- Directed by: Katsuyuki Motohiro
- Written by: Rika Sogo Masashi Sogo
- Produced by: Chikahiro Andō Chihiro Kameyama Yoshiaki Nakajima Fuyuhiko Nishi Hirotsugu Usui Stephen Chow
- Starring: Ko Shibasaki Tōru Nakamura Zhang Yuqi Tin Kai-man Lam Chi-chung Takashi Okamura Yōsuke Eguchi Miyuu Sawai
- Cinematography: Akira Sakō
- Edited by: Takuya Taguchi
- Music by: Yugo Kanno
- Production company: Robot Communications
- Distributed by: Toho
- Release date: 26 April 2008;
- Running time: 107 minutes
- Country: Japan
- Languages: Japanese Mandarin Cantonese
- Box office: JP¥1.5 billion

= Shaolin Girl =

2008 Japanese sports action comedy film by Katsuyuki Motohiro

Shaolin Girl (少林少女, Shōrin shōjo) is a 2008 Japanese sports action comedy film inspired by Stephen Chow's film Shaolin Soccer (2001).
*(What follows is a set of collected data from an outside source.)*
/-! ### setCounter -/

@[simp] theorem setCounter_counters (s : State) (k : Nat) (r : Counter) : (s.setCounter k r).counters = tset s.counters {} k r := rfl
@[simp] theorem setCounter_pending (s : State) (k : Nat) (r : Counter) : (s.setCounter k r).pending = s.pending := rfl
@[simp] theorem setCounter_free (s : State) (k : Nat) (r : Counter) : (s.setCounter k r).free = s.free := rfl
@[simp] theorem setCounter_outputs (s : State) (k : Nat) (r : Counter) : (s.setCounter k r).outputs = s.outputs := rfl
@[simp] theorem setCounter_g (s : State) (k : Nat) (r : Counter) : (s.setCounter k r).g = s.g := rfl
@[simp] theorem setCounter_pins (s : State) (k : Nat) (r : Counter) : (s.setCounter k r).pins = s.pins := rfl
@[simp] theorem setCounter_pcie (s : State) (k : Nat) (r : Counter) : (s.setCounter k r).pcie = s.pcie := rfl
@[simp] theorem setCounter_msix (s : State) (k : Nat) (r : Counter) : (s.setCounter k r).msix = s.msix := rfl
@[simp] theorem setCounter_err (s : State) (k : Nat) (r : Counter) : (s.setCounter k r).err = s.err := rfl
@[simp] theorem setCounter_audit (s : State) (k : Nat) (r : Counter) : (s.setCounter k r).audit = s.audit := rfl
@[simp] theorem setCounter_logs (s : State) (k : Nat) (r : Counter) : (s.setCounter k r).logs = s.logs := rfl
@[simp] theorem setCounter_rooms (s : State) (k : Nat) (r : Counter) : (s.setCounter k r).rooms = s.rooms := rfl
@[simp] theorem setCounter_granules (s : State) (k : Nat) (r : Counter) : (s.setCounter k r).granules = s.granules := rfl
@[simp] theorem setCounter_chans (s : State) (k : Nat) (r : Counter) : (s.setCounter k r).chans = s.chans := rfl
@[simp] theorem setCounter_rotor (s : State) (k : Nat) (r : Counter) : (s.setCounter k r).rotor = s.rotor := rfl
@[simp] theorem setCounter_hostReads (s : State) (k : Nat) (r : Counter) : (s.setCounter k r).hostReads = s.hostReads := rfl
@[simp] theorem setCounter_proofs (s : State) (k : Nat) (r : Counter) : (s.setCounter k r).proofs = s.proofs := rfl
@[simp] theorem setCounter_peerReads (s : State) (k : Nat) (r : Counter) : (s.setCounter k r).peerReads = s.peerReads := rfl
@[simp] theorem setCounter_sqSignals (s : State) (k : Nat) (r : Counter) : (s.setCounter k r).sqSignals = s.sqSignals := rfl
@[simp] theorem setCounter_sqs (s : State) (k : Nat) (r : Counter) : (s.setCounter k r).sqs = s.sqs := rfl
@[simp] theorem setCounter_cqs (s : State) (k : Nat) (r : Counter) : (s.setCounter k r).cqs = s.cqs := rfl
@[simp] theorem setCounter_flags (s : State) (k : Nat) (r : Counter) : (s.setCounter k r).flags = s.flags := rfl
@[simp] theorem setCounter_wires (s : State) (k : Nat) (r : Counter) : (s.setCounter k r).wires = s.wires := rfl
@[simp] theorem setCounter_waiters (s : State) (k : Nat) (r : Counter) : (s.setCounter k r).waiters = s.waiters := rfl
@[simp] theorem setCounter_tags (s : State) (k : Nat) (r : Counter) : (s.setCounter k r).tags = s.tags := rfl
@[simp] theorem setCounter_dbgFeAddr (s : State) (k : Nat) (r : Counter) : (s.setCounter k r).dbgFeAddr = s.dbgFeAddr := rfl
@[simp] theorem setCounter_polls (s : State) (k : Nat) (r : Counter) : (s.setCounter k r).polls = s.polls := rfl
@[simp] theorem setCounter_arbs (s : State) (k : Nat) (r : Counter) : (s.setCounter k r).arbs = s.arbs := rfl
@[simp] theorem setCounter_arbiters (s : State) (k : Nat) (r : Counter) : (s.setCounter k r).arbiters = s.arbiters := rfl
@[simp] theorem setCounter_cad (s : State) (k : Nat) (r : Counter) : (s.setCounter k r).cad = s.cad := rfl
@[simp] theorem setCounter_nrg (s : State) (k : Nat) (r : Counter) : (s.setCounter k r).nrg = s.nrg := rfl
@[simp] theorem setCounter_domains (s : State) (k : Nat) (r : Counter) : (s.setCounter k r).domains = s.domains := rfl
@[simp] theorem setCounter_cellars (s : State) (k : Nat) (r : Counter) : (s.setCounter k r).cellars = s.cellars := rfl
@[simp] theorem setCounter_pantry (s : State) (k : Nat) (r : Counter) : (s.setCounter k r).pantry = s.pantry := rfl
@[simp] theorem setCounter_cellar (s : State) (k : Nat) (r : Counter) : (s.setCounter k r).cellar = s.cellar := rfl
@[simp] theorem setCounter_larder (s : State) (k : Nat) (r : Counter) : (s.setCounter k r).larder = s.larder := rfl
@[simp] theorem setCounter_host (s : State) (k : Nat) (r : Counter) : (s.setCounter k r).host = s.host := rfl
@[simp] theorem setCounter_pantryUe (s : State) (k : Nat) (r : Counter) : (s.setCounter k r).pantryUe = s.pantryUe := rfl
@[simp] theorem setCounter_cellarUe (s : State) (k : Nat) (r : Counter) : (s.setCounter k r).cellarUe = s.cellarUe := rfl
@[simp] theorem setCounter_larderUe (s : State) (k : Nat) (r : Counter) : (s.setCounter k r).larderUe = s.larderUe := rfl
@[simp] theorem setCounter_ports (s : State) (k : Nat) (r : Counter) : (s.setCounter k r).ports = s.ports := rfl
@[simp] theorem setCounter_loopback (s : State) (k : Nat) (r : Counter) : (s.setCounter k r).loopback = s.loopback := rfl
@[simp] theorem setCounter_ovf (s : State) (k : Nat) (r : Counter) : (s.setCounter k r).ovf = s.ovf := rfl
@[simp] theorem setCounter_house (s : State) (k : Nat) (r : Counter) : (s.setCounter k r).house = s.house := rfl
@[simp] theorem setCounter_fy (s : State) (k : Nat) (r : Counter) : (s.setCounter k r).fy = s.fy := rfl
@[simp] theorem setCounter_rings (s : State) (k : Nat) (r : Counter) : (s.setCounter k r).rings = s.rings := rfl
@[simp] theorem setCounter_reqSeq (s : State) (k : Nat) (r : Counter) : (s.setCounter k r).reqSeq = s.reqSeq := rfl
@[simp] theorem setCounter_groups (s : State) (k : Nat) (r : Counter) : (s.setCounter k r).groups = s.groups := rfl
@[simp] theorem setCounter_rdx (s : State) (k : Nat) (r : Counter) : (s.setCounter k r).rdx = s.rdx := rfl
@[simp] theorem setCounter_study (s : State) (k : Nat) (r : Counter) : (s.setCounter k r).study = s.study := rfl
@[simp] theorem setCounter_flash (s : State) (k : Nat) (r : Counter) : (s.setCounter k r).flash = s.flash := rfl
@[simp] theorem setCounter_bar2Cut (s : State) (k : Nat) (r : Counter) : (s.setCounter k r).bar2Cut = s.bar2Cut := rfl
@[simp] theorem setCounter_side (s : State) (k : Nat) (r : Counter) : (s.setCounter k r).side = s.side := rfl
@[simp] theorem setCounter_room (s : State) (k j : Nat) (r : Counter) : (s.setCounter k r).room j = s.room j := rfl
@[simp] theorem setCounter_chan (s : State) (k j : Nat) (r : Counter) : (s.setCounter k r).chan j = s.chan j := rfl
@[simp] theorem setCounter_sq (s : State) (k j : Nat) (r : Counter) : (s.setCounter k r).sq j = s.sq j := rfl
@[simp] theorem setCounter_cq (s : State) (k j : Nat) (r : Counter) : (s.setCounter k r).cq j = s.cq j := rfl
@[simp] theorem setCounter_flag (s : State) (k j : Nat) (r : Counter) : (s.setCounter k r).flag j = s.flag j := rfl
@[simp] theorem setCounter_wire (s : State) (k j : Nat) (r : Counter) : (s.setCounter k r).wire j = s.wire j := rfl
@[simp] theorem setCounter_log (s : State) (k j : Nat) (r : Counter) : (s.setCounter k r).log j = s.log j := rfl
@[simp] theorem setCounter_arb (s : State) (k j : Nat) (r : Counter) : (s.setCounter k r).arb j = s.arb j := rfl
@[simp] theorem setCounter_arbiter (s : State) (k j : Nat) (r : Counter) : (s.setCounter k r).arbiter j = s.arbiter j := rfl
@[simp] theorem setCounter_domain (s : State) (k j : Nat) (r : Counter) : (s.setCounter k r).domain j = s.domain j := rfl
@[simp] theorem setCounter_cel (s : State) (k j : Nat) (r : Counter) : (s.setCounter k r).cel j = s.cel j := rfl
@[simp] theorem setCounter_port (s : State) (k j : Nat) (r : Counter) : (s.setCounter k r).port j = s.port j := rfl
@[simp] theorem setCounter_ovfOf (s : State) (k j : Nat) (r : Counter) : (s.setCounter k r).ovfOf j = s.ovfOf j := rfl
@[simp] theorem setCounter_now (s : State) (k : Nat) (r : Counter) : (s.setCounter k r).now = s.now := rfl
theorem setCounter_counter_ne (s : State) {k j : Nat} (r : Counter) (h : j ≠ k) : (s.setCounter k r).counter j = s.counter j :=
  tget_tset_ne s.counters {} r h
theorem setCounter_counter_eq {s : State} (k : Nat) (r : Counter) (h : tableWf {} s.counters = true) : (s.setCounter k r).counter k = r :=
  tget_tset_eq k r h
theorem setCounter_counter_of_ne (s : State) (k : Nat) {r : Counter} (h : r ≠ {}) : (s.setCounter k r).counter k = r :=
  tget_tset_of_ne s.counters k h
theorem setCounter_wf {s : State} (k : Nat) (r : Counter) (h : tableWf {} s.counters = true) : tableWf {} (s.setCounter k r).counters = true :=
  tableWf_tset k r h
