theorem issueSignalFlag_local {c p : Nat} {w : BitVec 256} {s : State} (hm : (fld w 32 8).toNat ≤ 1)
    (ht : syncTarget s (s.chan c).room.toNat (fld w 64 64) false = .ok (.localFlag p)) :
    issueSignalFlag c w s
      = signalFlag p ((fld w 32 8 : Byte) ≠ 0) (lastSignal s 1 c (ownNode s)) (advance c s) := by
  have value : ((fld w 32 8 : Byte).setWidth 64 : Word) ≠ 0 ↔ (fld w 32 8 : Byte) ≠ 0 := by
    generalize (fld w 32 8 : Byte) = v
    exact not_congr ⟨fun e => by bv_omega, fun e => by subst e; rfl⟩
  unfold issueSignalFlag issueSignal
  rw [if_neg (not_lt.2 hm)]
  simp only [ht, value]

theorem issueSignalCount_local {c p : Nat} {w : BitVec 256} {s : State} (ha : (fld w 128 32 : Half) ≠ 0)
    (ht : syncTarget s (s.chan c).room.toNat (fld w 64 64) true = .ok (.localCounter p)) :
    issueSignalCount c w s
      = signalCounter p ((fld w 128 32 : Half).setWidth 64) (lastSignal s 1 c (ownNode s)) (advance c s) := by
  unfold issueSignalCount issueSignal
  rw [if_neg ha]
  simp only [ht]

/-- A signal that rings no doorbell gives the flag its value (R359). -/
theorem signalFlag_sets {p : Nat} {v : Bool} {l : LastSignal} {s : State} (hd : (s.flag p).dbSq = none ∨ v = false)
    (hn : noWaitEnds (s.setFlag p { s.flag p with value := v, last := l })) :
    signalFlag p v l s = s.setFlag p { s.flag p with value := v, last := l } := by
  refine .trans ?_ (settle_of_noWaitEnds hn)
  unfold signalFlag
  dsimp only
  split
  · simp_all
  · rfl

/-- A signal of 1 to a doorbell flag rings its SQ and leaves the flag 0 (R223, R362). -/
theorem signalFlag_rings {p g : Nat} {l : LastSignal} {s : State} (hd : (s.flag p).dbSq = some g)
    (hn : noWaitEnds (setDbPending g (s.setFlag p { s.flag p with value := false, last := l }))) :
    signalFlag p true l s = setDbPending g (s.setFlag p { s.flag p with value := false, last := l }) := by
  refine .trans ?_ (settle_of_noWaitEnds hn)
  unfold signalFlag
  simp only [hd]

theorem setDbPending_rings (g : Nat) (s : State) : ((setDbPending g s).sq g).dbPending = true := by
  have rung : (setDbPending g s).sq g = { s.sq g with dbPending := true } :=
    State.setSq_sq_of_ne s g fun e => by simpa using congrArg Sq.dbPending e
  rw [rung]

/-- Settles O13: a signal is one update of its object after the channel has gone on. -/
theorem signalsReachLocalObjects : Obligations.SignalsReachLocalObjects := by
  unfold Obligations.SignalsReachLocalObjects
  refine ⟨fun c w s s1 p hi => ?_, fun c w s s1 p hi => ?_⟩
  · intro s2 v l a hm ht
    have issued : exec (.signalFlag c) s = .next (issueSignalFlag c w s2) := exec_issue hi rfl
    refine ⟨fun hd hn => issued.trans (congrArg _ ((issueSignalFlag_local hm ht).trans (signalFlag_sets hd hn))),
      fun g hd hv wf hn => ?_⟩
    have rung : issueSignalFlag c w s2 = setDbPending g (a.setFlag p { a.flag p with value := false, last := l }) := by
      rw [issueSignalFlag_local hm ht, show decide ((fld w 32 8 : Byte) ≠ 0) = true from hv]
      exact signalFlag_rings hd hn
    refine ⟨_, issued.trans (congrArg _ rung), ?_⟩
    obtain ⟨ch, ws, m, o, q, frame⟩ : ProgramFrame s2 a := programFrame_advance c s2
    clear_value a
    subst frame
    refine ⟨congrArg Flag.value (State.setFlag_flag_eq p _ ((wf_iff s2).1 wf).flags), setDbPending_rings .., rfl⟩
  · intro s2 add a t ha ht hn
    have issued : exec (.signalCount c) s = .next (issueSignalCount c w s2) := exec_issue hi rfl
    rw [issued, issueSignalCount_local ha ht]
    exact congrArg _ (settle_of_noWaitEnds hn)

end Sys2Proof.Machine
end

section
/-! PROOFS. O12: WAIT_PHASE and PHASE_WAKE (03 R123). -/
namespace Sys2Proof.Machine

/-- The turn in which a WAIT_PHASE ends (R123). -/
def phaseTurn (w : BitVec 256) (s : State) : Half :=
  if (fld w 32 8).toNat = 1 then fld w 96 32
  else if (fld w 64 32 : Half) ≤ s.cad.phase then s.cad.turn + 1 else s.cad.turn

section
variable {c : Fin 128} {w : BitVec 256} {s : State}
  (hm : (fld w 32 8).toNat = 1 ∨ (fld w 32 8).toNat = 0 ∧ (fld w 96 32 : Half) = 0) (ho : allOn s (issueDomains c s []))
include hm ho

theorem issueWaitPhase_sleeps (hr : reached s.cad.turn s.cad.phase (phaseTurn w s) (fld w 64 32) = false) :
    issueWaitPhase c w s = addWaiter
      { unit := .chan c, obj := .phase ((fld w 32 8).toNat = 1) (phaseTurn w s) (fld w 64 32), mode := fld w 32 8 }
      (setCur c (fun q => { q with domains := baseDomains c s }) (sleepIn c w .nothing s)) := by
  unfold issueWaitPhase
  dsimp only
  rw [if_neg, withDomains_on _ ho]
  · rw [Fin.ofNat_eq_cast, Fin.cast_val_eq_self]
    exact if_neg (ne_true_of_eq_false hr)
  · generalize (fld w 32 8).toNat = mode at hm
    rcases hm with rfl | ⟨rfl, e⟩ <;> simp [*]

/-- The channel's registers when a WAIT_PHASE has found its moment reached: LATE notes one that has passed. -/
def phaseReached (w : BitVec 256) (s : State) (h : Chan) : Chan :=
  { h with late := h.late || decide (s.cad.turn ≠ phaseTurn w s ∨ s.cad.phase ≠ fld w 64 32) }

theorem issueWaitPhase_goes (hr : reached s.cad.turn s.cad.phase (phaseTurn w s) (fld w 64 32) = true)
    (hi : (s.chan c).implicit = none) (hs : (s.chan c).state ≠ .unassigned) :
    issueWaitPhase c w s = s.setChan c (nextInstr (phaseReached w s (s.chan c))) := by
  have assigned : (phaseReached w s (s.chan c)).state ≠ .unassigned := hs
  have noted : (s.setChan c (phaseReached w s (s.chan c))).chan c = phaseReached w s (s.chan c) :=
    setChan_chan_assigned assigned
  have goes : issueWaitPhase c w s = advance c (s.setChan c (phaseReached w s (s.chan c))) := by
    unfold issueWaitPhase
    dsimp only
    rw [if_neg, withDomains_on _ ho]
    · refine (if_pos hr).trans ?_
      rw [phaseReached, Bool.decide_or]
      rfl
    · generalize (fld w 32 8).toNat = mode at hm
      rcases hm with rfl | ⟨rfl, e⟩ <;> simp [*]
  rw [goes, advance_program (by rw [noted]; exact hi), noted, setChan_setChan assigned]

end

/-- PHASE_WAKE ends the only wait, whose moment has come. -/
theorem exec_phaseWake {c : Fin 128} {s : State} {x : Waiter} {a : Bool} {turn p : Half} (hw : s.waiters = [x])
    (hu : x.unit = .chan c) (hp : x.paused = false) (ho : x.obj = .phase a turn p)
    (hr : reached s.cad.turn s.cad.phase turn p = true) : exec (.phaseWake c) s = .next (endWait x St.ok 0 s) := by
  show execPhaseWake c s = _
  simp [execPhaseWake, hw, hu, hp, ho, hr]

theorem dropWaiter_only {x : Waiter} {s : State} (h : s.waiters = [x]) : dropWaiter x s = { s with waiters := [] } := by
  simp [dropWaiter, h]

theorem setChan_waiters_restored (s : State) (x : List Waiter) (c : Nat) (h : Chan) :
    { ({ s with waiters := x } : State).setChan c h with chans := s.chans, waiters := s.waiters } = s := by
  cases s
  rfl

/-- Settles O12: WAIT_PHASE compares the moment, and either sleeps or goes on; PHASE_WAKE ends its wait. -/
theorem phaseWaitsSleepAndWake : Obligations.PhaseWaitsSleepAndWake := by
  unfold Obligations.PhaseWaitsSleepAndWake
  refine ⟨fun c w s s1 hi => ?issue, fun c s x a turn p q hw hu hp ho hr himp hs hq hop => ?wake⟩
  case issue =>
    intro s2 mode p turn hm hon
    have issued : exec (.waitPhase c) s = .next (issueWaitPhase c w s2) := exec_issue hi rfl
    refine ⟨fun hr => issued.trans (congrArg _ (issueWaitPhase_sleeps hm hon hr)), fun hr himp => ?_⟩
    have assigned : (s2.chan c).state ≠ .unassigned := by
      rw [mayIssue_running hi]
      decide
    refine ⟨_, issued.trans (congrArg _ (issueWaitPhase_goes hm hon hr himp assigned)), onlyChan_setChan .., ?_⟩
    rw [setChan_nextInstr_chan]
    exact ⟨rfl, rfl⟩
  case wake =>
    refine ⟨_, (exec_phaseWake hw hu hp ho hr).trans (congrArg _ (endWait_chan_ok 0 hu himp (by rw [hs]; decide))), ?_⟩
    rw [dropWaiter_only hw, setChan_nextInstr_chan]
    exact ⟨rfl, rfl, by simp [nextInstr, runState, waitEnded, hs], rfl, setChan_waiters_restored ..⟩

end Sys2Proof.Machine
end

section
/-! PROOFS. O17: the events of channels (03 R145, R147, R148, R150, R153). -/
namespace Sys2Proof.Machine

/-- In a canonical table the followers of a channel are the channels that name it with SRC 2 (R147). -/
theorem followers_eq_nil {s : State} (hs : tableWf {} s.chans = true) (c : Nat) :
    followers s c = [] ↔ ∀ d, ¬ ((s.chan d).trigSrc = 2 ∧ (s.chan d).trigChannel.toNat = c) := by
  simp only [followers, List.map_eq_nil_iff, List.filter_eq_nil_iff, Bool.and_eq_true, decide_eq_true_eq]
  refine ⟨fun none d hd => ?_, fun none p hp => ?_⟩
  · have listed : (d, s.chan d) ∈ s.chans := mem_of_tget_ne fun e => by
      have src := hd.1
      rw [show s.chan d = {} from e] at src
      exact absurd src (by decide)
    exact none _ listed hd
  · have read : s.chan p.1 = p.2 := tget_of_mem hs hp
    rw [← read]
    exact none p.1

/-- The block when a channel's event has set PEND and sent its vector; the followers' triggers come after it. -/
def eventSent (c bit : Nat) (s : State) : State :=
  if (s.chan c).irqEn.getLsbD bit then
    sendMsix (s.chan c).room.toNat (s.chan c).irqVector.toNat (s.setChan c (raised bit (s.chan c)))
  else s.setChan c (raised bit (s.chan c))

theorem raiseEvent_eq (c bit : Nat) (s : State) : raiseEvent c bit s =
    if bit = evBad then eventSent c bit s
    else (followers (eventSent c bit s) c).foldl (fun t d => triggerEvent d t) (eventSent c bit s) := rfl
Unlike the original film, Shaolin Girl focuses on women's lacrosse. It starred Japanese actress Ko Shibasaki and Hong Kong actors Lam Chi Chung and Tin Kai Man return from the original film. The film was released in Japan on April 26, 2008. Stephen Chow, director and star in Shaolin Soccer, was the producer, but is not credited as a writer or director.

==Plot==
The film focuses on young Rin Sakurazawa, who, after having trained at the Shaolin Temple for 3000 days, returns to Japan to find her dojo abandoned, and her former Shaolin master, a cook at a local restaurant. She is soon introduced to the fictional Seikan International University's Lacrosse Team. Meanwhile, the president of Seikan University, Yuichiro Oba, seems to be following a sinister objective.

==Cast==
- Ko Shibasaki as Rin
- Toru Nakamura
- Kitty Zhang Yuqi
- Tin Kai Man
- Lam Chi Chung
- Takashi Okamura
- Yōsuke Eguchi
- Naoko Watanabe
- Miyuu Sawai
- Masanori Ishii as Electronics Store Owner

==Reception==
This film received mediocre reviews.